* **TASK PROMPT**:
Write out each line of the records that has "camp" in it.

* **STUDY MATERIAL**:

/-! ## setPair -/

@[simp] theorem setPair_pending (f : PairState → PairState) (s : State) : (setPair f s).pending = s.pending := rfl
@[simp] theorem setPair_deferred (f : PairState → PairState) (s : State) : (setPair f s).deferred = s.deferred := rfl
@[simp] theorem setPair_stalled (f : PairState → PairState) (s : State) : (setPair f s).stalled = s.stalled := rfl
@[simp] theorem setPair_regs (f : PairState → PairState) (s : State) : (setPair f s).regs = s.regs := rfl
@[simp] theorem setPair_lat (f : PairState → PairState) (s : State) : (setPair f s).lat = s.lat := rfl
@[simp] theorem setPair_win (f : PairState → PairState) (s : State) : (setPair f s).win = s.win := rfl
@[simp] theorem setPair_isl (f : PairState → PairState) (s : State) : (setPair f s).isl = s.isl := rfl
@[simp] theorem setPair_boot (f : PairState → PairState) (s : State) : (setPair f s).boot = s.boot := rfl
@[simp] theorem setPair_clusters (f : PairState → PairState) (s : State) : (setPair f s).clusters = s.clusters := rfl
@[simp] theorem setPair_table (f : PairState → PairState) (s : State) : (setPair f s).table = s.table := rfl
@[simp] theorem setPair_pipe (f : PairState → PairState) (s : State) : (setPair f s).pipe = s.pipe := rfl
@[simp] theorem setPair_rules (f : PairState → PairState) (s : State) : (setPair f s).rules = s.rules := rfl
@[simp] theorem setPair_bal (f : PairState → PairState) (s : State) : (setPair f s).bal = s.bal := rfl
@[simp] theorem setPair_camp (f : PairState → PairState) (s : State) : (setPair f s).camp = s.camp := rfl
@[simp] theorem setPair_plc (f : PairState → PairState) (s : State) : (setPair f s).plc = s.plc := rfl
@[simp] theorem setPair_rf (f : PairState → PairState) (s : State) : (setPair f s).rf = s.rf := rfl
@[simp] theorem setPair_eth (f : PairState → PairState) (s : State) : (setPair f s).eth = s.eth := rfl
@[simp] theorem setPair_relay (f : PairState → PairState) (s : State) : (setPair f s).relay = s.relay := rfl
@[simp] theorem setPair_tim (f : PairState → PairState) (s : State) : (setPair f s).tim = s.tim := rfl
@[simp] theorem setPair_jr (f : PairState → PairState) (s : State) : (setPair f s).jr = s.jr := rfl
@[simp] theorem setPair_host (f : PairState → PairState) (s : State) : (setPair f s).host = s.host := rfl
@[simp] theorem setPair_sec (f : PairState → PairState) (s : State) : (setPair f s).sec = s.sec := rfl
@[simp] theorem setPair_arch (f : PairState → PairState) (s : State) : (setPair f s).arch = s.arch := rfl
@[simp] theorem setPair_mea (f : PairState → PairState) (s : State) : (setPair f s).mea = s.mea := rfl
@[simp] theorem setPair_queues (f : PairState → PairState) (s : State) : (setPair f s).queues = s.queues := rfl
@[simp] theorem setPair_mon (f : PairState → PairState) (s : State) : (setPair f s).mon = s.mon := rfl
@[simp] theorem setPair_evt (f : PairState → PairState) (s : State) : (setPair f s).evt = s.evt := rfl
@[simp] theorem setPair_out (f : PairState → PairState) (s : State) : (setPair f s).out = s.out := rfl
@[simp] theorem setPair_draws (f : PairState → PairState) (s : State) : (setPair f s).draws = s.draws := rfl

/-! ## setHost -/

@[simp] theorem setHost_pending (f : HostState → HostState) (s : State) : (setHost f s).pending = s.pending := rfl
@[simp] theorem setHost_deferred (f : HostState → HostState) (s : State) : (setHost f s).deferred = s.deferred := rfl
@[simp] theorem setHost_stalled (f : HostState → HostState) (s : State) : (setHost f s).stalled = s.stalled := rfl
@[simp] theorem setHost_regs (f : HostState → HostState) (s : State) : (setHost f s).regs = s.regs := rfl
@[simp] theorem setHost_lat (f : HostState → HostState) (s : State) : (setHost f s).lat = s.lat := rfl
@[simp] theorem setHost_win (f : HostState → HostState) (s : State) : (setHost f s).win = s.win := rfl
@[simp] theorem setHost_isl (f : HostState → HostState) (s : State) : (setHost f s).isl = s.isl := rfl
@[simp] theorem setHost_boot (f : HostState → HostState) (s : State) : (setHost f s).boot = s.boot := rfl
@[simp] theorem setHost_clusters (f : HostState → HostState) (s : State) : (setHost f s).clusters = s.clusters := rfl
@[simp] theorem setHost_table (f : HostState → HostState) (s : State) : (setHost f s).table = s.table := rfl
@[simp] theorem setHost_pipe (f : HostState → HostState) (s : State) : (setHost f s).pipe = s.pipe := rfl
@[simp] theorem setHost_rules (f : HostState → HostState) (s : State) : (setHost f s).rules = s.rules := rfl
@[simp] theorem setHost_bal (f : HostState → HostState) (s : State) : (setHost f s).bal = s.bal := rfl
@[simp] theorem setHost_camp (f : HostState → HostState) (s : State) : (setHost f s).camp = s.camp := rfl
@[simp] theorem setHost_plc (f : HostState → HostState) (s : State) : (setHost f s).plc = s.plc := rfl
@[simp] theorem setHost_rf (f : HostState → HostState) (s : State) : (setHost f s).rf = s.rf := rfl
@[simp] theorem setHost_eth (f : HostState → HostState) (s : State) : (setHost f s).eth = s.eth := rfl
@[simp] theorem setHost_relay (f : HostState → HostState) (s : State) : (setHost f s).relay = s.relay := rfl
@[simp] theorem setHost_tim (f : HostState → HostState) (s : State) : (setHost f s).tim = s.tim := rfl
@[simp] theorem setHost_pair (f : HostState → HostState) (s : State) : (setHost f s).pair = s.pair := rfl
@[simp] theorem setHost_jr (f : HostState → HostState) (s : State) : (setHost f s).jr = s.jr := rfl
@[simp] theorem setHost_sec (f : HostState → HostState) (s : State) : (setHost f s).sec = s.sec := rfl
@[simp] theorem setHost_arch (f : HostState → HostState) (s : State) : (setHost f s).arch = s.arch := rfl
@[simp] theorem setHost_mea (f : HostState → HostState) (s : State) : (setHost f s).mea = s.mea := rfl
@[simp] theorem setHost_queues (f : HostState → HostState) (s : State) : (setHost f s).queues = s.queues := rfl
@[simp] theorem setHost_mon (f : HostState → HostState) (s : State) : (setHost f s).mon = s.mon := rfl
@[simp] theorem setHost_evt (f : HostState → HostState) (s : State) : (setHost f s).evt = s.evt := rfl
@[simp] theorem setHost_out (f : HostState → HostState) (s : State) : (setHost f s).out = s.out := rfl
@[simp] theorem setHost_draws (f : HostState → HostState) (s : State) : (setHost f s).draws = s.draws := rfl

* **EXPECTED OUTPUT**:
@[simp] theorem setPair_camp (f : PairState → PairState) (s : State) : (setPair f s).camp = s.camp := rfl
@[simp] theorem setHost_camp (f : HostState → HostState) (s : State) : (setHost f s).camp = s.camp := rfl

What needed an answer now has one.